Note : In the BankAccount abstract class, the methods __eq__(), has_enough_collateral(), __str__() and add_interest() are abstract and so it is the responsible of subclasses to implement them.

SavingsAccount class

Good πŸ˜ƒ

class SavingAccount(BankAccount):
    def __init__(self, acc_number: str, amount: float, name: str):
        BankAccount.__init__(self, acc_number, amount, name)

    def __eq__(self, other: SavingsAccount) -> bool:
         if isinstance(other, SavingsAccount):
            return self.acc_number == other.acc_number


    def has_enough_collateral(self, loan: float) -> bool:
        if loan < self.amount / 2:
            return True


    def __str__(self) -> str:
        return f'Saving Account acc number : {self.acc_number}'


    def add_interest(self) -> None:
        self.deposit(0.1 * self.amount)

CheckingAccount class

Good πŸ˜ƒ

class CheckingAccount(BankAccount):
    def __init__(self, acc_number: str, amount: float, name: str):
        BankAccount.__init__(self, acc_number, amount, name)
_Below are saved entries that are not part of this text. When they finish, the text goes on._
-- ==== Sys2Proof/Tests/Slice0.lean ====
section
/-! SUPPORT. Tests of the model against values from the spec, and a witness for the hypotheses of every
statement. Expected lines, targets and error records are those of spec/95_test_vectors.md (the vector's
name stands in the theorem's docstring) or the examples of the rule named there. -/

namespace Sys2Proof.Tests

open Sys2Proof.Machine Sys2Proof.Safety

/-! ## Helpers -/

/-- A pass about to start over these bytes, with the vectors' `RAW_MNEMONIC`. -/
def passAt (base : Addr) (bytes : List Byte) : State := startPass bytes base ".byte".toList ErrRecord.reset

/-- The same pass with its cursor elsewhere. -/
def passFrom (base : Addr) (bytes : List Byte) (cur : Nat) : State := { passAt base bytes with cur := cur }

/-- The next state of a result. -/
def nextOf : Result → Option State
  | .next t => some t
  | _ => none

/-- The lines, cursor and status one step leaves. -/
def afterStep (s : State) : Option (List Text × Nat × PassStatus) :=
  (nextOf (step s)).map fun t => (t.out, t.cur, t.status)

/-- The lines, cursor, status and error record two steps leave. -/
def afterTwo (s : State) : Option (List Text × Nat × PassStatus × ErrRecord) :=
  ((nextOf (step s)).bind fun t => nextOf (step t)).map fun t => (t.out, t.cur, t.status, t.err)

/-- One step over these bytes at base 0x5000 gives this one line and ends the pass. -/
def rendersTo (bytes : List Byte) (line : String) : Bool :=
  afterStep (passAt 0x5000 bytes) = some ([line.toList], bytes.length, .done)

/-- One step takes the truncated-instruction error with this record, and emits no line. -/
def truncatesTo (s : State) (err : ErrRecord) : Bool :=
  (nextOf (step s)).map (fun t => (t.out, t.cur, t.status, t.err)) = some ([], s.cur, .truncated, err)

/-! ## WellFormed: the one check refuses -/

/-- R90: 0xA9 has a defined instruction, so it is no raw data byte. -/
theorem test_raw_of_a_defined_opcode_is_ill_formed : (Instr.raw 0xA9).WellFormed = false := by decide

theorem test_raw_of_an_undefined_byte_is_well_formed :
    (Instr.raw 0x02).WellFormed = true ∧ (Instr.raw 0xFF).WellFormed = true := by decide

/-- R82, R90: the bytes listed as undefined are those the map leaves empty, 105 of 256. -/
theorem test_undefined_bytes_are_the_empty_cells :
    undefinedBytes.length = 105 ∧
      ∀ op : Byte, (classify op).2 = .raw ↔ op ∈ undefinedBytes := by decide +kernel

/-! ## Decode: words written out from the table's rows -/

theorem test_decode_load_and_store :
    decodeTableWord 16 0b00000001_10101001 = some (.ldaImm 0x01) ∧
      decodeTableWord 24 0b00100000_00000000_10001101 = some (.staAbs 0x00 0x20) ∧
      decodeTableWord 16 0b00010000_10110110 = some (.ldxZpy 0x10) ∧
      decodeTableWord 24 0b00010010_00110100_10111100 = some (.ldyAbx 0x34 0x12) ∧
      decodeTableWord 16 0b11111111_10000001 = some (.staIzx 0xFF) := by decide

theorem test_decode_transfer_and_stack :
    decodeTableWord 8 0b10101010 = some .tax ∧ decodeTableWord 8 0b10011010 = some .txs ∧
      decodeTableWord 8 0b10111010 = some .tsx ∧ decodeTableWord 8 0b00001000 = some .php := by decide

theorem test_decode_arithmetic_and_logic :
    decodeTableWord 16 0b00110100_01101001 = some (.adcImm 0x34) ∧
      decodeTableWord 24 0b00010010_00110100_11111001 = some (.sbcAby 0x34 0x12) ∧
      decodeTableWord 16 0b00110100_00100100 = some (.bitZp 0x34) ∧
      decodeTableWord 16 0b00110100_11010001 = some (.cmpIzy 0x34) ∧
      decodeTableWord 16 0b00110100_11010110 = some (.decZpx 0x34) ∧
      decodeTableWord 8 0b11001010 = some .dex := by decide

theorem test_decode_shift_and_rotate :
    decodeTableWord 8 0b00001010 = some .aslAcc ∧
      decodeTableWord 24 0b00010010_00110100_01101110 = some (.rorAbs 0x34 0x12) ∧
      decodeTableWord 16 0b00110100_01010110 = some (.lsrZpx 0x34) := by decide

theorem test_decode_control :
    decodeTableWord 24 0b11111111_11111100_01101100 = some (.jmpInd 0xFC 0xFF) ∧
      decodeTableWord 24 0b01010000_00000111_00100000 = some (.jsr 0x07 0x50) ∧
      decodeTableWord 16 0b11111011_10010000 = some (.bcc 0xFB) ∧
      decodeTableWord 16 0b11111101_11010000 = some (.bne 0xFD) ∧
      decodeTableWord 8 0b00000000 = some .brk := by decide

theorem test_decode_flags_and_raw :
    decodeTableWord 8 0b10111000 = some .clv ∧ decodeTableWord 8 0b11101010 = some .nop ∧
      decodeTableWord 8 0b00000010 = some (.raw 0x02) ∧
      decodeTableWord 8 0b11101011 = some (.raw 0xEB) := by decide

/-! ## Decode: every constructor, by its row's opcode byte and the operand bytes 0x34, 0x12

The words are the rows of spec/opcode_table.json; the raw data byte's are in `test_decode_flags_and_raw`. -/

theorem test_every_opcode_load_and_store :
    decodeTableWord 16 0x34A1 = some (.ldaIzx 0x34) ∧ decodeTableWord 16 0x34A5 = some (.ldaZp 0x34) ∧
      decodeTableWord 16 0x34A9 = some (.ldaImm 0x34) ∧
      decodeTableWord 24 0x1234AD = some (.ldaAbs 0x34 0x12) ∧
      decodeTableWord 16 0x34B1 = some (.ldaIzy 0x34) ∧ decodeTableWord 16 0x34B5 = some (.ldaZpx 0x34) ∧
      decodeTableWord 24 0x1234B9 = some (.ldaAby 0x34 0x12) ∧
      decodeTableWord 24 0x1234BD = some (.ldaAbx 0x34 0x12) ∧
      decodeTableWord 16 0x34A2 = some (.ldxImm 0x34) ∧ decodeTableWord 16 0x34A6 = some (.ldxZp 0x34) ∧
      decodeTableWord 24 0x1234AE = some (.ldxAbs 0x34 0x12) ∧
      decodeTableWord 16 0x34B6 = some (.ldxZpy 0x34) ∧
      decodeTableWord 24 0x1234BE = some (.ldxAby 0x34 0x12) ∧
      decodeTableWord 16 0x34A0 = some (.ldyImm 0x34) ∧ decodeTableWord 16 0x34A4 = some (.ldyZp 0x34) ∧
      decodeTableWord 24 0x1234AC = some (.ldyAbs 0x34 0x12) ∧
      decodeTableWord 16 0x34B4 = some (.ldyZpx 0x34) ∧
      decodeTableWord 24 0x1234BC = some (.ldyAbx 0x34 0x12) ∧
      decodeTableWord 16 0x3481 = some (.staIzx 0x34) ∧ decodeTableWord 16 0x3485 = some (.staZp 0x34) ∧
      decodeTableWord 24 0x12348D = some (.staAbs 0x34 0x12) ∧
      decodeTableWord 16 0x3491 = some (.staIzy 0x34) ∧ decodeTableWord 16 0x3495 = some (.staZpx 0x34) ∧
      decodeTableWord 24 0x123499 = some (.staAby 0x34 0x12) ∧
      decodeTableWord 24 0x12349D = some (.staAbx 0x34 0x12) ∧
      decodeTableWord 16 0x3486 = some (.stxZp 0x34) ∧
      decodeTableWord 24 0x12348E = some (.stxAbs 0x34 0x12) ∧
      decodeTableWord 16 0x3496 = some (.stxZpy 0x34) ∧ decodeTableWord 16 0x3484 = some (.styZp 0x34) ∧
      decodeTableWord 24 0x12348C = some (.styAbs 0x34 0x12) ∧
      decodeTableWord 16 0x3494 = some (.styZpx 0x34) := by decide

theorem test_every_opcode_transfer_and_stack :
    decodeTableWord 8 0xAA = some .tax ∧ decodeTableWord 8 0xA8 = some .tay ∧
      decodeTableWord 8 0xBA = some .tsx ∧ decodeTableWord 8 0x8A = some .txa ∧
      decodeTableWord 8 0x9A = some .txs ∧ decodeTableWord 8 0x98 = some .tya ∧
      decodeTableWord 8 0x48 = some .pha ∧ decodeTableWord 8 0x08 = some .php ∧
      decodeTableWord 8 0x68 = some .pla ∧ decodeTableWord 8 0x28 = some .plp := by decide

theorem test_every_opcode_add_subtract_and :
    decodeTableWord 16 0x3461 = some (.adcIzx 0x34) ∧ decodeTableWord 16 0x3465 = some (.adcZp 0x34) ∧
      decodeTableWord 16 0x3469 = some (.adcImm 0x34) ∧
      decodeTableWord 24 0x12346D = some (.adcAbs 0x34 0x12) ∧
      decodeTableWord 16 0x3471 = some (.adcIzy 0x34) ∧ decodeTableWord 16 0x3475 = some (.adcZpx 0x34) ∧
      decodeTableWord 24 0x123479 = some (.adcAby 0x34 0x12) ∧
      decodeTableWord 24 0x12347D = some (.adcAbx 0x34 0x12) ∧
      decodeTableWord 16 0x34E1 = some (.sbcIzx 0x34) ∧ decodeTableWord 16 0x34E5 = some (.sbcZp 0x34) ∧
      decodeTableWord 16 0x34E9 = some (.sbcImm 0x34) ∧
      decodeTableWord 24 0x1234ED = some (.sbcAbs 0x34 0x12) ∧
      decodeTableWord 16 0x34F1 = some (.sbcIzy 0x34) ∧ decodeTableWord 16 0x34F5 = some (.sbcZpx 0x34) ∧
      decodeTableWord 24 0x1234F9 = some (.sbcAby 0x34 0x12) ∧
      decodeTableWord 24 0x1234FD = some (.sbcAbx 0x34 0x12) ∧
      decodeTableWord 16 0x3421 = some (.andIzx 0x34) ∧ decodeTableWord 16 0x3425 = some (.andZp 0x34) ∧
      decodeTableWord 16 0x3429 = some (.andImm 0x34) ∧
      decodeTableWord 24 0x12342D = some (.andAbs 0x34 0x12) ∧
      decodeTableWord 16 0x3431 = some (.andIzy 0x34) ∧ decodeTableWord 16 0x3435 = some (.andZpx 0x34) ∧
      decodeTableWord 24 0x123439 = some (.andAby 0x34 0x12) ∧
      decodeTableWord 24 0x12343D = some (.andAbx 0x34 0x12) := by decide

theorem test_every_opcode_or_bit_compare :
    decodeTableWord 16 0x3401 = some (.oraIzx 0x34) ∧ decodeTableWord 16 0x3405 = some (.oraZp 0x34) ∧
      decodeTableWord 16 0x3409 = some (.oraImm 0x34) ∧
      decodeTableWord 24 0x12340D = some (.oraAbs 0x34 0x12) ∧
      decodeTableWord 16 0x3411 = some (.oraIzy 0x34) ∧ decodeTableWord 16 0x3415 = some (.oraZpx 0x34) ∧
      decodeTableWord 24 0x123419 = some (.oraAby 0x34 0x12) ∧
      decodeTableWord 24 0x12341D = some (.oraAbx 0x34 0x12) ∧
      decodeTableWord 16 0x3441 = some (.eorIzx 0x34) ∧ decodeTableWord 16 0x3445 = some (.eorZp 0x34) ∧
      decodeTableWord 16 0x3449 = some (.eorImm 0x34) ∧
      decodeTableWord 24 0x12344D = some (.eorAbs 0x34 0x12) ∧
      decodeTableWord 16 0x3451 = some (.eorIzy 0x34) ∧ decodeTableWord 16 0x3455 = some (.eorZpx 0x34) ∧
      decodeTableWord 24 0x123459 = some (.eorAby 0x34 0x12) ∧
      decodeTableWord 24 0x12345D = some (.eorAbx 0x34 0x12) ∧
      decodeTableWord 16 0x3424 = some (.bitZp 0x34) ∧
      decodeTableWord 24 0x12342C = some (.bitAbs 0x34 0x12) ∧
      decodeTableWord 16 0x34C1 = some (.cmpIzx 0x34) ∧ decodeTableWord 16 0x34C5 = some (.cmpZp 0x34) ∧
      decodeTableWord 16 0x34C9 = some (.cmpImm 0x34) ∧
      decodeTableWord 24 0x1234CD = some (.cmpAbs 0x34 0x12) ∧
      decodeTableWord 16 0x34D1 = some (.cmpIzy 0x34) ∧ decodeTableWord 16 0x34D5 = some (.cmpZpx 0x34) ∧
      decodeTableWord 24 0x1234D9 = some (.cmpAby 0x34 0x12) ∧
      decodeTableWord 24 0x1234DD = some (.cmpAbx 0x34 0x12) := by decide

theorem test_every_opcode_compare_index_and_count :
    decodeTableWord 16 0x34E0 = some (.cpxImm 0x34) ∧ decodeTableWord 16 0x34E4 = some (.cpxZp 0x34) ∧
      decodeTableWord 24 0x1234EC = some (.cpxAbs 0x34 0x12) ∧
      decodeTableWord 16 0x34C0 = some (.cpyImm 0x34) ∧ decodeTableWord 16 0x34C4 = some (.cpyZp 0x34) ∧
      decodeTableWord 24 0x1234CC = some (.cpyAbs 0x34 0x12) ∧
      decodeTableWord 16 0x34E6 = some (.incZp 0x34) ∧
      decodeTableWord 24 0x1234EE = some (.incAbs 0x34 0x12) ∧
      decodeTableWord 16 0x34F6 = some (.incZpx 0x34) ∧
      decodeTableWord 24 0x1234FE = some (.incAbx 0x34 0x12) ∧
      decodeTableWord 16 0x34C6 = some (.decZp 0x34) ∧
      decodeTableWord 24 0x1234CE = some (.decAbs 0x34 0x12) ∧
      decodeTableWord 16 0x34D6 = some (.decZpx 0x34) ∧
      decodeTableWord 24 0x1234DE = some (.decAbx 0x34 0x12) ∧ decodeTableWord 8 0xE8 = some .inx ∧
      decodeTableWord 8 0xC8 = some .iny ∧ decodeTableWord 8 0xCA = some .dex ∧
      decodeTableWord 8 0x88 = some .dey := by decide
    def __eq__(self, other: SavingsAccount) -> bool:
         if isinstance(other, CheckingAccount):
            return self.acc_number == other.acc_number


    def has_enough_collateral(self, loan: float) -> bool:
        if loan < self.amount / 5:
            return True


    def __str__(self) -> str:
        return f'Checking Account acc number : {self.acc_number}'


    def add_interest(self) -> None:
        self.deposit(0.5 * self.amount)

With this new design, if we ever want to modify the methods common to both classes, we only edit them in the abstract class. This simplifies our codebase maintenance. In fact, this was of organizing code is so ideal for implementing the Replace Ifs with Polymorphism (RIP) principle as we shall see later.

SOLID Principles


Single Responsibility Principle


The single responsibility principle (SRP) instructs developers to write code that has one and only one reason to change. If a class has more than one reason to change, it has more than one responsibility. Classes with more than a single responsibility should be broken down into smaller classes, each of which should have only one responsibility and reason to change.

It is difficult to overstate the importance of delegating to abstractions. It is the lynchpin of adaptive code and, without it, developers would struggle to adapt to changing requirements in the way that Scrum and other Agile processes demand.

Let us meet Vincent. Vincent is a developer and he loves his job really a lot. Vincent loves to keep learning and he buys books that talk about software but he is always busy that he fails to read them. Vincent has a new client that wants an application developed for him.

The client wants a program that reads trade records from a file, parse them, log any errors, process the records and them save them to a database.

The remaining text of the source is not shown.